If they stock so many lakes why not WB anymore? I know what they are like on the surface and it still holds the old stockings of both Striper and Wiper. They survived!!!:B


----------



## LittleMiamiJeff (Oct 1, 2005)

Jig, nice striper in avatar, where did that MOMSTER come from?
LMJeff


----------



## JIG (Nov 2, 2004)

West Branch I just hung it on the wall yesterday. Dog dont care for it much! I hear of about one a year from there. Hope to get a few more for pics. Im C&R on WB.


----------



## LittleMiamiJeff (Oct 1, 2005)

JIG said:


> West Branch I just hung it on the wall yesterday. Dog dont care for it much! I hear of about one a year from there. Hope to get a few more for pics. Im C&R on WB.
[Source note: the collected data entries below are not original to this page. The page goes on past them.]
-- ==== Sys2Proof/Laws/SteadyTables.lean ====
section
/-!
SUPPORT. Every operation of the prefix blocks, the scheduler's state, the tables, learning and the feeds keeps `Steady`: one lemma each.
-/

namespace Sys2Proof.Machine

/-! ### Prefix -/

theorem State.rewritten_steady {fx : Fixed} (s : State) (code gen idx : Nat) (hs1 : All (Steady fx) s) :
    All (Steady fx) (State.rewritten s code gen idx) := by
  unfold State.rewritten
  repeat' first
    | with_reducible assumption
    | intro _ _
    | fail_if_no_progress (with_reducible refine All.upd ?_ (by rfl) (by rfl) (by rfl) (by rfl) (by rfl))

theorem State.loosen_steady {fx : Fixed} (s : State) (hits : Bool → Bool) (hs1 : All (Steady fx) s) :
    All (Steady fx) (State.loosen s hits) := by
  unfold State.loosen
  repeat' first
    | with_reducible assumption
    | split
    | intro _ _
    | fail_if_no_progress (with_reducible refine All.upd ?_ (by rfl) (by rfl) (by rfl) (by rfl) (by rfl))

theorem State.setZones_steady {fx : Fixed} (s : State) (pair : Bool) (z : List (Nat × Nat)) (hs1 : All (Steady fx) s) :
    All (Steady fx) (State.setZones s pair z) := by
  unfold State.setZones
  repeat' first
    | with_reducible assumption
    | with_reducible refine All.branch (fun _ => ?_) (fun _ => ?_)
    | fail_if_no_progress (with_reducible refine All.upd ?_ (by rfl) (by rfl) (by rfl) (by rfl) (by rfl))

theorem State.writeUnit_steady {fx : Fixed} (s : State) (pair : Bool) (u : Nat) (e : Image) (hs1 : All (Steady fx) s) :
    All (Steady fx) (State.writeUnit s pair u e) := by
  unfold State.writeUnit
  repeat' first
    | with_reducible assumption
    | with_reducible apply State.writeCopies_steady
    | with_reducible apply State.rewritten_steady
    | with_reducible refine All.branch (fun _ => ?_) (fun _ => ?_)
    | with_reducible refine All.folded ?_ (fun _ _ _ => ?_)

theorem State.writeControl_steady {fx : Fixed} (s : State) (pair : Bool) (u : Nat) (e : Image) (hs1 : All (Steady fx) s) :
    All (Steady fx) (State.writeControl s pair u e) := by
  unfold State.writeControl
  repeat' first
    | with_reducible assumption
    | with_reducible apply State.writeCopies_steady
    | with_reducible apply State.rewritten_steady
    | with_reducible refine All.branch (fun _ => ?_) (fun _ => ?_)
    | with_reducible refine All.folded ?_ (fun _ _ _ => ?_)

theorem State.walkShim_steady {fx : Fixed} (s : State) (pair : Bool) (t : Nat) (part : Bool) (b0 : Nat) (b1 : Nat) (b2 : Nat) (b3 : Nat) (hs1 : All (Steady fx) s) :
    All (SteadyFst fx) (State.walkShim s pair t part b0 b1 b2 b3) := by
  induction b0 generalizing s b1 b2 b3 with
  | zero => exact hs1
  | succ n ih =>
    refine All.branch (fun _ => All.pair hs1) fun _ => All.branch (fun _ => ih _ _ _ _ ?_) fun _ => ih _ _ _ _ ?_
    · exact State.setZones_steady _ _ _ (State.writeUnit_steady _ _ _ _ hs1)
    · exact State.setZones_steady _ _ _ hs1

theorem State.insertAll_steady {fx : Fixed} (s : State) (e : Image) (z h : Nat) (hs1 : All (Steady fx) s) :
    All (Steady fx) (State.insertAll s e z h) := by
  unfold State.insertAll
  repeat' first
    | with_reducible assumption
    | with_reducible apply State.writeUnit_steady
    | with_reducible apply State.walkShim_steady
    | (with_reducible apply All.fst; first | with_reducible assumption | with_reducible apply State.walkShim_steady)

theorem State.insertPart_steady {fx : Fixed} (s : State) (e : Image) (z h k : Nat) (hs1 : All (Steady fx) s) :
    All (Steady fx) (State.insertPart s e z h k) := by
  unfold State.insertPart
  repeat' first
    | with_reducible assumption
    | with_reducible apply State.walkShim_steady
    | (with_reducible apply All.fst; first | with_reducible assumption | with_reducible apply State.walkShim_steady)

theorem State.layStep_steady {fx : Fixed} (s : State) (x : LayStep) (hs1 : All (Steady fx) s) :
    All (Steady fx) (State.layStep s x) := by
  unfold State.layStep
  repeat' first
    | with_reducible assumption
    | with_reducible apply State.writeCopies_steady
    | with_reducible apply State.rewritten_steady
    | with_reducible refine All.branch (fun _ => ?_) (fun _ => ?_)
    | with_reducible refine All.folded ?_ (fun _ _ _ => ?_)
    | (with_reducible refine All.ofFst (by assumption) ?_)
    | (with_reducible refine All.ofSnd (by assumption) ?_)
    | (with_reducible refine All.ofMid (by assumption) ?_)
    | (with_reducible refine All.ofThird (by assumption) ?_)
    | (with_reducible refine All.ofSome (by assumption) ?_)
    | (with_reducible refine All.ofSomeFst (by assumption) ?_)
    | (with_reducible refine All.ofOk (by assumption) ?_)
    | split

theorem State.partLaid_steady {fx : Fixed} (s : State) (pairRows : Nat) (hs1 : All (Steady fx) s) :
    All (Steady fx) (State.partLaid s pairRows) := by
  unfold State.partLaid
  repeat' first
    | with_reducible assumption
    | with_reducible refine All.branch (fun _ => ?_) (fun _ => ?_)
    | with_reducible refine All.pair ?_
    | with_reducible refine All.pairSnd ?_
    | with_reducible refine All.mid ?_
    | with_reducible refine All.third ?_
    | intro _ _
    | fail_if_no_progress (with_reducible refine All.upd ?_ (by rfl) (by rfl) (by rfl) (by rfl) (by rfl))

/-! ### Sched -/

theorem State.checkBlock_steady {fx : Fixed} (s : State) (q : Nat) (hs1 : All (Steady fx) s) :
    All (Steady fx) (State.checkBlock s q) := by
  unfold State.checkBlock
  repeat' first
    | with_reducible assumption
    | with_reducible apply State.modQueue_steady
    | with_reducible apply State.modEgr_steady
    | with_reducible apply State.raise_steady
    | with_reducible refine All.branch (fun _ => ?_) (fun _ => ?_)

theorem State.markBlocked_steady {fx : Fixed} (s : State) (lp : Nat) (hs1 : All (Steady fx) s) :
    All (Steady fx) (State.markBlocked s lp) := by
  unfold State.markBlocked
  repeat' first
    | with_reducible assumption
    | with_reducible apply State.checkBlock_steady
    | with_reducible refine All.branch (fun _ => ?_) (fun _ => ?_)
    | with_reducible refine All.folded ?_ (fun _ _ _ => ?_)

theorem State.countWaits_steady {fx : Fixed} (s : State) (lp : Nat) (hs1 : All (Steady fx) s) :
    All (Steady fx) (State.countWaits s lp) := by
  unfold State.countWaits
  repeat' first
    | with_reducible assumption
    | with_reducible apply State.modQueue_steady
    | with_reducible refine All.branch (fun _ => ?_) (fun _ => ?_)
    | with_reducible refine All.folded ?_ (fun _ _ _ => ?_)

theorem State.rotate_steady {fx : Fixed} (s : State) (lp v : Nat) (elig : List (Nat × Nat)) (b0 : Nat) (b1 : Nat) (hs1 : All (Steady fx) s) :
    All (SteadyFst fx) (State.rotate s lp v elig b0 b1) := by
  induction b0 generalizing s b1 with
  | zero => exact All.pair hs1
  | succ n ih =>
    have on : ∀ s : State, All (Steady fx) s → All (SteadyFst fx)
        ((s.modQueue (16 * lp + b1) fun x => { x with turnOpen := false }).rotate lp v elig n (s.nextOfLevel lp v b1)) :=
      fun s h => ih _ _ (State.modQueue_steady _ _ _ h)
    unfold State.rotate
    dsimp only
    split
    · exact on _ hs1
    · refine All.branch (fun _ => All.pair (State.modEgr_steady _ _ _ (State.modQueue_steady _ _ _ ?_))) fun _ => on _ ?_
      all_goals exact All.branch (fun _ => hs1) fun _ => State.modQueue_steady _ _ _ hs1

theorem State.pickClass_steady {fx : Fixed} (s : State) (lp : Nat) (hs1 : All (Steady fx) s) :
    All (SteadyFst fx) (State.pickClass s lp) := by
  unfold State.pickClass
  repeat' first
    | with_reducible assumption
    | with_reducible apply State.rotate_steady
    | with_reducible refine All.branch (fun _ => ?_) (fun _ => ?_)
    | with_reducible refine All.pair ?_

theorem State.chargeStart_steady {fx : Fixed} (s : State) (q n : Nat) (hs1 : All (Steady fx) s) :
    All (Steady fx) (State.chargeStart s q n) := by
  unfold State.chargeStart
  repeat' first
    | with_reducible assumption
    | with_reducible apply State.modQueue_steady
    | with_reducible apply State.modEgr_steady
    | with_reducible apply State.credit_steady
    | with_reducible refine All.branch (fun _ => ?_) (fun _ => ?_)

theorem State.addBack_steady {fx : Fixed} (s : State) (w : TxFrame) (diff : Int) (hs1 : All (Steady fx) s) :
    All (Steady fx) (State.addBack s w diff) := by
  unfold State.addBack
  repeat' first
    | with_reducible assumption
    | with_reducible apply State.modQueue_steady
    | with_reducible apply State.modEgr_steady
    | with_reducible apply State.credit_steady
    | with_reducible refine All.branch (fun _ => ?_) (fun _ => ?_)

theorem State.modWire_steady {fx : Fixed} (s : State) (q : Nat) (g : TxFrame → TxFrame) (hs1 : All (Steady fx) s) :
    All (Steady fx) (State.modWire s q g) := by
  unfold State.modWire
  repeat' first
    | with_reducible assumption
    | with_reducible apply State.modEgr_steady

theorem State.zeroDeficit_steady {fx : Fixed} (s : State) (q : Nat) (hs1 : All (Steady fx) s) :
    All (Steady fx) (State.zeroDeficit s q) := by
  unfold State.zeroDeficit
  repeat' first
    | with_reducible assumption
    | with_reducible apply State.modQueue_steady
    | with_reducible apply State.modWire_steady

theorem State.setEntries_steady {fx : Fixed} (s : State) (q : Nat) (es : List QEntry) (hs1 : All (Steady fx) s) :
    All (Steady fx) (State.setEntries s q es) := by
  unfold State.setEntries
  repeat' first
    | with_reducible assumption
    | with_reducible apply State.modQueue_steady
    | with_reducible apply State.checkBlock_steady
    | with_reducible apply State.zeroDeficit_steady
    | with_reducible refine All.branch (fun _ => ?_) (fun _ => ?_)

theorem State.unlinkFirst_steady {fx : Fixed} (s : State) (q : Nat) (hs1 : All (Steady fx) s) :
    All (Steady fx) (State.unlinkFirst s q) := by
  unfold State.unlinkFirst
  repeat' first
    | with_reducible assumption
    | with_reducible apply State.setEntries_steady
One a year, how many hours and how many casts did that hog take? 
What are the stats on it?
LMJ


----------



## JIG (Nov 2, 2004)

Its 37in at 31#. I fished for ten minutes with a bobber and minnow. The night before I got a few wipers in the same area the same way. WB has some great fishin if you put the time in.


----------



## Mean Morone (Apr 12, 2004)

That lake is a musky lake now. Don't look for the state to put any stripers back in there. Seems they are only interested in one species at a time. I fished Cherokee Lake in TN and it had many species in it. I love that lake. You would think that after raising our license fees $4.00 in one year they could at least throw us a bone. You know they made millions off of that increase.


----------